At the same time, are everyone else’s families really so bad? Sure, some of them are. Some people are horrible in general. But is it really so difficult to ignore your differences for a couple days and enjoy each other’s company? Forget about each other’s politics and past squabbles and be thankful that your all able to come together now?

No family is perfect. Most of us leave that illusion to the Cleavers. I’m not saying that there aren’t times my brother-in-law and I don’t disagree about the doom surrounding Generation Y. I’ve spent years grappling with the fact that my uncle, and my grandfather before him, keeps guns in the house. We all have those issues.

But families are so much more than those issues that we might not agree on. There’s the shared history, listening to my grandfather and great-aunts talk about extended family that I never met. There’s the background to every piece of china my grandmother ever served food on. I still love hearing those stories.

In our family, we care about what’s going on in each other’s lives. We get excited for good news and supportive should something troubling happen. We gather around our youngest, helping and teaching them, all the while marveling at how adorable and intelligent and fearless they are. It doesn’t matter if we’ve had the best year or the worst. We will always be there ready to share with each other.
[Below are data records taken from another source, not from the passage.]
/-- A command is the first instruction after reset (70_reset_and_hazards.md R283): PAD pads the empty string. -/
theorem test_first_pad : seen (step (State.reset.withFetchWord 32 2)) =
    some (0x00000002#32, List.replicate 16 0x10#8, zeros8, [.pad]) := by decide
theorem test_first_validate : seen (step (State.reset.withFetchWord 32 1)) =
    some (0x00000102#32, [], zeros8, [.v]) := by decide
theorem test_first_unpad : seen (step (State.reset.withFetchWord 32 3)) =
    some (0x00000402#32, [], zeros8, [.unpad]) := by decide
theorem test_first_illegal : seen (step (State.reset.withFetchWord 32 0x38)) =
    some (0x00000602#32, [], zeros8, []) := by decide

/-! ### One step of each command -/

/-- 41_validate.md R127, its example and a corner case. -/
theorem test_validate_ok : seen (exec .validate (scene [])) = some (0x00000002#32, [], zeros8, [.v]) := by decide
theorem test_validate_iv : seen (exec .validate { scene [] with ivLen := 17#32 }) =
    some (0x00000202#32, [], zeros8, [.v]) := by decide

/-- 42_padding.md R137: its example, and a source that is aligned already. -/
theorem test_pad_hello : seen (exec .pad (scene hello)) = some (0x00000002#32, helloPadded, zeros8, [.pad]) := by decide
theorem test_pad_aligned : seen (exec .pad (scene helloCipher)) =
    some (0x00000002#32, helloCipher ++ List.replicate 16 0x10#8, zeros8, [.pad]) := by decide

/-- 42_padding.md R138: its example, and a last byte 0x11. -/
theorem test_unpad_hello : seen (exec .unpad (scene helloPadded)) = some (0x00000002#32, hello, zeros8, [.unpad]) := by decide
theorem test_unpad_seventeen : seen (exec .unpad (scene (List.replicate 16 0x11#8))) =
    some (0x00000402#32, [], zeros8, [.unpad]) := by decide

/-- 43_cbc.md R147: its example, and an input that is no whole block. -/
theorem test_encrypt_hello : seen (exec .encrypt (scene helloPadded)) =
    some (0x00000002#32, helloCipher, zeros8, [.v, .enc]) := by decide +kernel
theorem test_encrypt_length : seen (exec .encrypt (scene hello)) = some (0x00000302#32, [], zeros8, [.v]) := by decide

/-- 43_cbc.md R148: its example, in place. -/
theorem test_decrypt_hello : seen (exec .decrypt { scene helloCipher with dstAddr := 0x100#32 }) =
    some (0x00000002#32, helloPadded, zeros8, [.v, .dec]) := by decide +kernel

/-- 44_mac.md R157: its example (`iv ++ ct` in MEM), and a wrong key length. -/
theorem test_mac_example : seen (exec .mac (scene (List.replicate 16 0x22#8 ++ helloCipher))) =
    some (0x00000002#32, [], tagIvct, [.v, .mac]) := by decide +kernel
theorem test_mac_key : seen (exec .mac { scene [] with mkeyLen := 31#32 }) =
    some (0x00000102#32, [], zeros8, [.v]) := by decide

/-- 44_mac.md R158: its two examples. -/
theorem test_verify_match : seen (exec .verify (sceneTag (List.replicate 16 0x22#8 ++ helloCipher) tagIvct)) =
    some (0x00000006#32, [], zeros8, [.v, .mac, .cmp]) := by decide +kernel
theorem test_verify_mismatch : seen (exec .verify (sceneTag (List.replicate 16 0x22#8 ++ helloCipher) tagBad)) =
    some (0x00000002#32, [], zeros8, [.v, .mac, .cmp]) := by decide +kernel

/-- 45_envelope.md R167 to R169: their examples. -/
theorem test_sealCt : seen (exec .sealCt (scene hello)) =
    some (0x00000002#32, helloCipher, tagCt, [.v, .pad, .enc, .mac]) := by decide +kernel
theorem test_sealIvct : seen (exec .sealIvct (scene hello)) =
    some (0x00000002#32, helloCipher, tagIvct, [.v, .pad, .enc, .mac]) := by decide +kernel
theorem test_sealPt : seen (exec .sealPt { scene hello with dstAddr := 0x100#32 }) =
    some (0x00000002#32, helloCipher, tagPt, [.v, .pad, .enc, .mac]) := by decide +kernel

/-- 45_envelope.md R172 to R174: their examples, each with its failing variant. -/
theorem test_openCt : seen (exec .openCt (sceneTag helloCipher tagCt)) =
    some (0x00000002#32, hello, zeros8, [.v, .mac, .cmp, .dec, .unpad]) := by decide +kernel
theorem test_openCt_bad_tag : seen (exec .openCt (sceneTag helloCipher tagBad)) =
    some (0x00000502#32, [], zeros8, [.v, .mac, .cmp]) := by decide +kernel
theorem test_openIvct : seen (exec .openIvct (sceneTag helloCipher tagIvct)) =
    some (0x00000002#32, hello, zeros8, [.v, .mac, .cmp, .dec, .unpad]) := by decide +kernel
theorem test_openIvct_length : seen (exec .openIvct { sceneTag helloCipher tagIvct with tagiLen := 7#32 }) =
    some (0x00000502#32, [], zeros8, [.v]) := by decide
theorem test_openPt : seen (exec .openPt (sceneTag helloCipher tagPt)) =
    some (0x00000002#32, hello, zeros8, [.v, .dec, .unpad, .mac, .cmp]) := by decide +kernel
theorem test_openPt_padding : seen (exec .openPt (sceneTag (helloCipher.dropLast ++ [0x4f#8]) tagPt)) =
    some (0x00000502#32, [], zeros8, [.v, .dec, .unpad]) := by decide +kernel
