-- ==== Sys2Proof/Machine/Step.lean ====
section
/-! DEFINITION. The host call execute() (40_engine_flags.md R130, R131), and an instruction placed where it is fetched. -/

namespace Sys2Proof.Machine

/-- `execute()` (R130): a no-op once FAULT is set (R341), an idle step while halted (R131), else the fetched instruction. -/
def step (s : State) : Host.Outcome State Fault Refusal :=
  match s.fault with
  | some _ => stoppedStep s
  | none => if s.halt then idleStep s else exec (fetchInstr s) s

/-- `s` with the instruction of a table word stored at PC, as a load of the image would store it (R80), and with nothing that
keeps `step` from fetching: FAULT empty and HALT 0 (log 9). -/
def State.withFetchWord (s : State) (nbits w : Nat) : State :=
  { ((s.poke s.pc (BitVec.ofNat 8 (w % 2 ^ nbits))).poke (s.pc + 1) (BitVec.ofNat 8 (w % 2 ^ nbits / 256))).poke (s.pc + 2)
      (BitVec.ofNat 8 (w % 2 ^ nbits / 65536)) with
    fault := none
    halt := false }

end Sys2Proof.Machine
end

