-- ==== Sys2Proof/WellFormed.lean ====
section
/-! DEFINITION. Which instructions are well-formed: the 244 documented ones (30_encoding.md R111, R112). Operand values
need no check: every value of every operand is accepted (R113), and the types of Syntax.lean hold no other. -/

namespace Sys2Proof

/-- The instruction stands for one of the twelve illegal bytes (R112). -/
def Instr.isIllegal : Instr → Bool
  | .illegal08 => true
  | .illegal10 => true
  | .illegal18 => true
  | .illegal20 => true
  | .illegal28 => true
  | .illegal30 => true
  | .illegal38 => true
  | .illegalCB => true
  | .illegalD9 => true
  | .illegalDD => true
  | .illegalED => true
  | .illegalFD => true
  | .nop => false
  | .lxiB _ => false
  | .staxB => false
  | .inxB => false
  | .inrB => false
  | .dcrB => false
  | .mviB _ => false
  | .rlc => false
  | .dadB => false
  | .ldaxB => false
  | .dcxB => false
  | .inrC => false
  | .dcrC => false
  | .mviC _ => false
  | .rrc => false
  | .lxiD _ => false
  | .staxD => false
  | .inxD => false
  | .inrD => false
  | .dcrD => false
  | .mviD _ => false
  | .ral => false
  | .dadD => false
  | .ldaxD => false
  | .dcxD => false
  | .inrE => false
  | .dcrE => false
  | .mviE _ => false
  | .rar => false
  | .lxiH _ => false
  | .shld _ => false
  | .inxH => false
  | .inrH => false
  | .dcrH => false
  | .mviH _ => false
  | .daa => false
  | .dadH => false
  | .lhld _ => false
  | .dcxH => false
  | .inrL => false
  | .dcrL => false
  | .mviL _ => false
  | .cma => false
  | .lxiSp _ => false
  | .sta _ => false
  | .inxSp => false
  | .inrM => false
  | .dcrM => false
  | .mviM _ => false
  | .stc => false
  | .dadSp => false
  | .lda _ => false
  | .dcxSp => false
  | .inrA => false
  | .dcrA => false
  | .mviA _ => false
  | .cmc => false
  | .movBB => false
  | .movBC => false
  | .movBD => false
  | .movBE => false
  | .movBH => false
  | .movBL => false
  | .movBM => false
  | .movBA => false
  | .movCB => false
  | .movCC => false
  | .movCD => false
  | .movCE => false
  | .movCH => false
  | .movCL => false
  | .movCM => false
  | .movCA => false
  | .movDB => false
  | .movDC => false
  | .movDD => false
  | .movDE => false
  | .movDH => false
  | .movDL => false
  | .movDM => false
  | .movDA => false
  | .movEB => false
  | .movEC => false
  | .movED => false
  | .movEE => false
  | .movEH => false
  | .movEL => false
  | .movEM => false
  | .movEA => false
  | .movHB => false
  | .movHC => false
  | .movHD => false
  | .movHE => false
  | .movHH => false
  | .movHL => false
  | .movHM => false
  | .movHA => false
  | .movLB => false
  | .movLC => false
  | .movLD => false
  | .movLE => false
  | .movLH => false
  | .movLL => false
  | .movLM => false
  | .movLA => false
  | .movMB => false
  | .movMC => false
  | .movMD => false
  | .movME => false
  | .movMH => false
  | .movML => false
  | .hlt => false
  | .movMA => false
  | .movAB => false
  | .movAC => false
  | .movAD => false
  | .movAE => false
  | .movAH => false
  | .movAL => false
  | .movAM => false
  | .movAA => false
  | .addB => false
  | .addC => false
  | .addD => false
  | .addE => false
  | .addH => false
  | .addL => false
  | .addM => false
  | .addA => false
  | .adcB => false
  | .adcC => false
  | .adcD => false
  | .adcE => false
  | .adcH => false
  | .adcL => false
  | .adcM => false
  | .adcA => false
  | .subB => false
  | .subC => false
  | .subD => false
  | .subE => false
  | .subH => false
  | .subL => false
  | .subM => false
  | .subA => false
  | .sbbB => false
  | .sbbC => false
  | .sbbD => false
  | .sbbE => false
  | .sbbH => false
  | .sbbL => false
  | .sbbM => false
  | .sbbA => false
  | .anaB => false
  | .anaC => false
  | .anaD => false
  | .anaE => false
  | .anaH => false
  | .anaL => false
  | .anaM => false
  | .anaA => false
  | .xraB => false
  | .xraC => false
  | .xraD => false
  | .xraE => false
  | .xraH => false
  | .xraL => false
  | .xraM => false
  | .xraA => false
  | .oraB => false
  | .oraC => false
  | .oraD => false
  | .oraE => false
  | .oraH => false
  | .oraL => false
  | .oraM => false
  | .oraA => false
  | .cmpB => false
  | .cmpC => false
  | .cmpD => false
  | .cmpE => false
  | .cmpH => false
  | .cmpL => false
  | .cmpM => false
  | .cmpA => false
  | .rnz => false
  | .popB => false
  | .jnz _ => false
  | .jmp _ => false
  | .cnz _ => false
  | .pushB => false
  | .adi _ => false
  | .rst0 => false
  | .rz => false
  | .ret => false
  | .jz _ => false
  | .cz _ => false
  | .call _ => false
  | .aci _ => false
  | .rst1 => false
  | .rnc => false
  | .popD => false
  | .jnc _ => false
  | .outPort _ => false
  | .cnc _ => false
  | .pushD => false
  | .sui _ => false
  | .rst2 => false
  | .rc => false
  | .jc _ => false
  | .inPort _ => false
  | .cc _ => false
  | .sbi _ => false
  | .rst3 => false
  | .rpo => false
  | .popH => false
  | .jpo _ => false
  | .xthl => false
  | .cpo _ => false
  | .pushH => false
  | .ani _ => false
  | .rst4 => false
  | .rpe => false
  | .pchl => false
  | .jpe _ => false
  | .xchg => false
  | .cpe _ => false
  | .xri _ => false
  | .rst5 => false
  | .rp => false
  | .popPsw => false
  | .jp _ => false
  | .di => false
  | .cp _ => false
  | .pushPsw => false
  | .ori _ => false
  | .rst6 => false
  | .rm => false
  | .sphl => false
  | .jm _ => false
  | .ei => false
  | .cm _ => false
  | .cpi _ => false
  | .rst7 => false

/-- A well-formed instruction is a documented one (R111). -/
def Instr.wellFormed (i : Instr) : Bool := !i.isIllegal

end Sys2Proof
end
When I think about all of these blessings that our families give us, all of these things that I’m so thankful for, it makes me a little sad to see all of the whining and nitpicking we do about family time online. It makes me feel bad for the people who only see stress when their parents visit. And I guess, it also makes me feel very lucky to have family nearby all the time. These are people I want to see a lot more than a couple times a year when I get time off work. These are people I share my life with. Sharing the holidays is just another part of that.

(Photo: Morgan Lane Photography/Shutterstock)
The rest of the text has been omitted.